Member of the House of Lords
- Lord Temporal
- Hereditary peerage 20 December 1939 – 8 August 1940
- Preceded by: The 1st Baron Shuttleworth
- Succeeded by: The 3rd Baron Shuttleworth

Personal details
- Born: The Hon. Richard Ughtred Paul Kay-Shuttleworth 30 October 1913
- Died: 8 August 1940 (aged 26)
- Parent: Lawrence Ughtred Kay-Shuttleworth (father);
- Education: Eton College Balliol College, Oxford
- Occupation: Flying officer
- Known for: British peer and air force officer

= Richard Kay-Shuttleworth, 2nd Baron Shuttleworth =

Richard Ughtred Paul Kay-Shuttleworth, 2nd Baron Shuttleworth (30 October 1913 – 8 August 1940) was a British officer of the Royal Air Force, peer, and landowner, and a member of the House of Lords from 1939 until his death eight months later.

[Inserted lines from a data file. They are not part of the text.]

-- ==== Sys2Proof/Machine/Stamp.lean ====
section
/-!
DEFINITION. The timestamp queues (R85 to R89) and their records.
-/

namespace Sys2Proof.Machine

/-- Timing registers of a port index. -/
def timPort (p : Nat) : Nat := timBase + 0x1000 + 0x100 * p

/-- Bytes 0x04 to 0x1F of a timestamp record; `at_` in 2^-16 ns. -/
def stampBody (p : Nat) (dir oneStep : Bool) (flagCode epoch q index seq at_ uncert : Nat) : List Byte :=
  leBytes 4 (p % 256 + 256 * flag dir + 512 * flag oneStep + 1024 * flagCode + 4096 * (epoch % 256) + 2 ^ 20 * (q % 4096))
    ++ leBytes 4 (index % 65536) ++ leBytes 4 seq ++ leBytes 12 (toStamp at_) ++ leBytes 4 uncert

namespace State

/-- Queue a timestamp record of a port, R86 and R88; answers whether it was lost. `sn` is the work that asked
for it (DEDUCED, log entry 29). -/
def queueStamp (s : State) (p : Nat) (dir oneStep : Bool) (flagCode epoch q index at_ uncert : Nat) (sn : Option Nat) :
    Bool × State :=
  let t := s.ptime p
  if 4096 ≤ t.tsq.length then (true, (s.setPtime p { t with tsqSeq := t.tsqSeq + 1 }).count (timPort p + 0x30))
  else
    let r : TsRec := { body := stampBody p dir oneStep flagCode epoch q index t.tsqSeq.toNat at_ uncert, sn := sn }
    (false, s.setPtime p { t with tsqSeq := t.tsqSeq + 1, tsq := t.tsq ++ [r] })

/-- A record of a frame sent now. -/
def queueTxStamp (s : State) (p : Nat) (oneStep : Bool) (q index at_ : Nat) (sn : Option Nat) : Bool × State :=
  s.queueStamp p true oneStep s.time.flag.code s.time.epoch.toNat q index at_ s.uncert sn

/-- The receive record of a frame. -/
def queueRxStamp (s : State) (f : Frame) (p q index : Nat) (sn : Option Nat) : Bool × State :=
  s.queueStamp p false false f.rxFlag.code f.rxEpoch.toNat q index f.rxTime f.rxUncert sn

/-- The oldest record of a port leaves for its daybook once the daybook has room, R86 and R87. -/
def stampWrite (s : State) (p : Nat) : State :=
  let t := s.ptime p
  let b := s.regBits (timPort p + 0x28) 0 8
  match t.tsq with
  | [] => s
  | r :: rest =>
    if (s.book b).state != .running || bookFull (s.book b) || s.bent.awaitBci.contains b then s
    else
      let s := s.overflow b
      if bookFull (s.book b) then s
      else (s.setPtime p { t with tsq := rest }).putRecord b 2 r.body

end State

/-- TS_RECORD_WRITE of a port. -/
def execTsRecordWrite (p : Nat) (s : State) : Result := ok (if p ≤ 24 then s.stampWrite p else s)

end Sys2Proof.Machine
end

Shuttleworth was the elder son of Capt. Lawrence Ughtred Kay-Shuttleworth; his father was the eldest son of Ughtred Kay-Shuttleworth, 1st Baron Shuttleworth and his wife Selina Adine Bridgeman. His father was killed in action during the First World War. He was educated at Eton College and Balliol College, Oxford, where he graduated with a Bachelor of Arts (BA) degree.

Elected as a member of Lancashire County Council in 1937, Shuttleworth also became a Justice of the Peace for the county and was commissioned as a Flying Officer into the Royal Air Force Volunteer Reserve. On 20 December 1939, he succeeded his grandfather as the 2nd Baron Shuttleworth, of Gawthorpe (created 1902), and also to a baronetcy created in 1849, and inherited the Gawthorpe Hall estate at Ightenhill.

Shuttleworth fought in the Battle of Britain and in August 1940 was killed in action during air operations which formed part of it, when his Hawker Hurricane went missing during a battle over a convoy in the English Channel, south of the Isle of Wight.